-- Study material follows --

/-! ### Boundaries (R589-R623, R645) -/

/-- SRC_STATE as a number. -/
def SrcState.num : SrcState → Nat
  | .internal => 0
  | .acquiring => 1
  | .locked => 2
  | .lost => 3
/-- Engine status (Table 16-10) with a TICK field. -/
def sgeStatus (s : State) (tick : Nat) : Bytes :=
  let g := s.sge
  let p (o : Option SgeProg) : List Nat := match o with
    | some x => [x.base, x.code.length, x.cost, x.id]
    | none => [0, 0, 0, 0]
  let a := p g.active; let b := p g.staged
  layout 32 [(0, 1, b2n g.running), (1, 1, g.src.num), (2, 1, g.rate), (3, 1, g.source), (4, 2, a.getD 0 0), (6, 2, a.getD 1 0), (8, 2, a.getD 2 0),
    (10, 2, b.getD 0 0), (12, 2, b.getD 1 0), (14, 2, b.getD 2 0), (16, 4, tick), (20, 4, a.getD 3 0), (24, 4, b.getD 3 0), (28, 1, g.flags)]
/-- The pointers that a new program starts with (R619). -/
def keptPtrs (old : Option SgeProg) (ptr : List (Nat × Nat)) (new : SgeProg) : List (Nat × Nat) :=
  new.lines.zipIdx.foldl (fun t l =>
    match old.bind fun p => p.lines.findIdx? fun m => m == l.1 with
    | some j => tput 0 t l.2 (tget 0 ptr j)
    | none => t) []
/-- The staged program becomes active (R619, R620): ACTION 1 SWAP, 2 START. -/
def takeStaged (action : Nat) (s : State) : State :=
  let s := match s.sge.staged with
    | none => s
    | some p => modSge (fun g => { g with active := some p, staged := none, ptr := keptPtrs g.active g.ptr p, acc := if p.clear then [] else g.acc }) s
  let s := modSge (fun g => { g with first := true, acc := if action = 2 then [] else g.acc, running := g.running || action == 2 }) s
  match s.sge.active with
  | none => s
  | some p => logEvent 16 0x8003 (detail [(16, 1, action), (18, 2, p.cost), (20, 4, s.sge.tick.toNat), (24, 4, p.id)]) s
/-- A new rate and source apply (R623). -/
def takeTick (b : Bytes) (s : State) : State :=
  let before := s.adcLimited
  let s := modSge (fun g => { g with rate := u8 b 0, source := u8 b 1, autoReturn := (u8 b 2).testBit 0, src := if u8 b 1 = 0 then .internal else .acquiring,
                                     missed := 0, matched := 0, inWin := false, edge := none, phi := 0, wasLost := false }) s
  adcNote before (logEvent 16 0x8006 (detail [(16, 1, u8 b 0), (17, 1, u8 b 1), (20, 4, s.sge.tick.toNat)]) s)
/-- The engine stops: no steep runs from here on (R621). -/
def stopEngine (cause domain : Nat) (s : State) : State :=
  let s := modSge (fun g => { g with running := false, pos := none, outs := [], rep := 1 }) s
  routePost 9 (logEvent 16 0x8004 (detail [(16, 1, cause), (18, 2, domain), (20, 4, s.sge.tick.toNat)]) s)
/-- What a waiting command asks for at the boundary: 0 SWAP, 1 START, 2 STOP, 3 a new tick. -/
def boundaryWork (what : Nat) (b : Bytes) (s : State) : State :=
  match what with
  | 0 => takeStaged 1 s
  | 1 => takeStaged 2 s
  | 2 => stopEngine 0 0 s
  | _ => takeTick b s
/-- The waiting boundary commands. -/
def State.boundaryWaits (s : State) : List (Nat × Bytes) := s.cmd.waits.filterMap fun w => match w.kind with
  | .boundary what => some (what, w.pkt.params)
  | _ => none
/-- Ramps advance by a boundary; one that has reached NEW ends (R650). -/
def advanceRamps (x : Sio) : Sio := { x with ramps := (x.ramps.map fun r => { r with j := r.j + 1 }).filter fun r => r.j + 1 < r.r }
/-- The converter domain D027 is in use: a channel is enabled (R152). -/
def Sio.adcUsed (x : Sio) : Bool := (List.range 8).any fun c => (tget {} x.adc c).on
/-- The TDM domain D029 is in use: an input is enabled or the output runs. -/
def Sio.tdmUsed (x : Sio) : Bool := (tget {} x.tdmIn 0).on || (tget {} x.tdmIn 1).on || x.tdmOut.mode != 0
/-- D027 and D029 follow the configuration in force (R152). -/
def sioUse (s : State) : State := followUse 29 s.sio.tdmUsed (followUse 27 s.sio.adcUsed s)
/-- The pour's boundary (R645, R650): `before` holds the values that the last steep read. -/
def takePour (before : Nat → Int) (s : State) : State :=
  match s.sio.pour with
  | some (.waiting who) =>
    let lim := s.adcLimited
    let n := s.sio.staged.length
    let s := modSio (fun (x : Sio) =>
      let named := x.staged.map (·.1)
      let fresh := x.staged.filterMap fun r => if 1 < r.2.1 then some (⟨r.1, before r.1, signed 32 r.2.2, r.2.1, 0⟩ : Ramp) else none
      let x : Sio := { x with active1 := !x.active1, ramps := (x.ramps.filter fun r => !named.contains r.addr) ++ fresh, copy := x.staged.map fun r => (r.1, r.2.2), staged := [], gen := x.gen + 1, pour := some (.copying who s.sge.tick) }
      let y := x.configs.foldl (fun x c => applyConfig c.1 c.2 x) x
      { y with configs := [] }) s
    let s := sioUse s
    adcNote lim <| routePost 8 (logEvent 17 0x8001 (detail [(16, 1, who), (18, 2, n), (20, 4, s.sio.gen.toNat), (24, 4, s.sge.tick.toNat)]) s)
  | _ => s
/-- The ticks of a slew from OLD to NEW (R770): ticks of its full legs, and RAMP of its final leg. -/
def slewPlan (rate : Nat) (tickRate : Nat) (old new : Int) : Nat × Nat :=
  let d := (new - old).natAbs
  let fs := rateHz tickRate
  let l := rate * 65535 / fs
  if rate = 0 then (0, 1)
  else
    let full := if l = 0 || d ≤ l then 0 else (d - 1) / l
    (65535 * full, max 1 (ceilDiv ((d - full * l) * fs) rate))
/-- The SETs whose first leg takes effect at this boundary complete (R773). -/
def pltReplies (before : Nat → Int) (s : State) : State :=
  let due := s.plt.points.filter fun p => p.2.slew.any fun w => match w.leg with
    | .committed _ _ => true
    | _ => false
  let b := s.sge.tick.toNat
  forEach due (fun d s => ifSome d.2.slew (fun w s =>
    let plan := slewPlan d.2.rate s.sge.rate (before d.2.addr) w.target
    let reply := putLe 4 (unsigned 32 w.target) ++ putLe 4 b ++ putLe 4 (b + plan.1 + plan.2 - 1)
    let hit := s.cmd.waits.filter fun x => x.kind == .setpoint d.1
    let s := { s with cmd := { s.cmd with waits := s.cmd.waits.filter fun x => x.kind != .setpoint d.1 } }
    forEach hit (fun x s => complete x.pkt (if signed 32 (u32 x.pkt.params 4) = w.target then stOk else stNote) reply s) s) s) s
/-- A boundary at which the tick that ends has lasted len cycles. Nothing falls while D025 is not ON (R590). -/
def boundary (len : Nat) (s : State) : State :=
  if !s.isOn 25 then s
  else
    let s := finishSteep ((s.sge.active.map fun p => p.code.length).getD 0) s
    let old := s.sge.tick.toNat
    let work := s.boundaryWaits ++ (if s.lat.ho.engine = 0 then [] else [(s.lat.ho.engine, [])])
    let s : State := { s with lat := { s.lat with ho := { s.lat.ho with engine := 0 } } }
    let ran := s.sge.active.isSome && ((s.sge.running && !work.any fun w => w.1 == 2) || work.any fun w => w.1 == 1)
    let before := s.coef
    let pub := (s.sge.res.map fun r => r.1 / 8).eraseDups
    let s := publishSlots old s
    let s := if (work.any fun w => w.1 == 2) then modSge (fun g => { g with outs := [] }) s else publishOuts s
    let lines := ((s.sge.active.map (·.lines)).getD []).zipIdx
    let ptr := if ran then lines.foldl (fun t l => tput 0 t l.2 ((tget 0 t l.2 + 1) % l.1.2)) s.sge.ptr else s.sge.ptr
    let s := modSge (fun g => { g with tick := g.tick + 1, cyc := g.cyc + len, first := false, ptr := ptr }) s
    let s := modSio advanceRamps s
    let s := forEach work (fun w s => boundaryWork w.1 w.2 s) s
    let s := latchInputs s
    let s := watchAll pub s
    let took := match s.sio.pour with
      | some (.waiting _) => true
      | _ => false
    let s := takePour before s
    let s := slewsAt took (whenS took (pltReplies before) s)
    let s := modSge (fun g => { g with pos := if g.running && g.active.isSome then some 0 else none, rep := 1, edge := none }) s
    finishWaits (fun k => match k with
      | .boundary _ => true
      | _ => false) stOk (fun _ => sgeStatus s s.sge.tick.toNat) s
/-- TICK_SOURCE_LOST and TICK_SOURCE_BACK. -/
def sourceRecord (code : Nat) (s : State) : State := whenS (code == 0x8001) (routePost 9) <| logEvent 16 code (detail [(16, 1, s.sge.source), (17, 1, s.sge.rate), (20, 4, s.sge.tick.toNat)]) s
/-- A boundary that the engine's own period places: INTERNAL, LOST and ACQUIRING (R596, R598, R600). -/
def ownBoundary (s : State) : State :=
  let g := s.sge
  let p := periodOf g.rate; let w := windowOf g.rate
  if g.src == .acquiring then
    let phi : Int := match g.edge with
      | some d => if d < p / 2 then (d : Int) else (d : Int) - p
      | none => 0
    let shift := clampI (-(w : Int)) w phi
    let run := if g.inWin then g.matched + 1 else 0
    let s := boundary ((p : Int) + shift).toNat s
    if 4 ≤ run then
      let s := modSge (fun g => { g with src := .locked, matched := 0, inWin := false, missed := 0, phi := 0, wasLost := false }) s
      whenS g.wasLost (sourceRecord 0x8002) s
    else modSge (fun g => { g with matched := run, inWin := false, phi := shift }) s
  else boundary p s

-- Study material concluded --

Work instruction:
Both the line containing "let b := s.sge.tick.toNat" and the line containing "s.cmd with waits" belong in the answer. Print them and every line above that falls between them exactly, and no others.

Exercise solution:
  let b := s.sge.tick.toNat
  forEach due (fun d s => ifSome d.2.slew (fun w s =>
    let plan := slewPlan d.2.rate s.sge.rate (before d.2.addr) w.target
    let reply := putLe 4 (unsigned 32 w.target) ++ putLe 4 b ++ putLe 4 (b + plan.1 + plan.2 - 1)
    let hit := s.cmd.waits.filter fun x => x.kind == .setpoint d.1
    let s := { s with cmd := { s.cmd with waits := s.cmd.waits.filter fun x => x.kind != .setpoint d.1 } }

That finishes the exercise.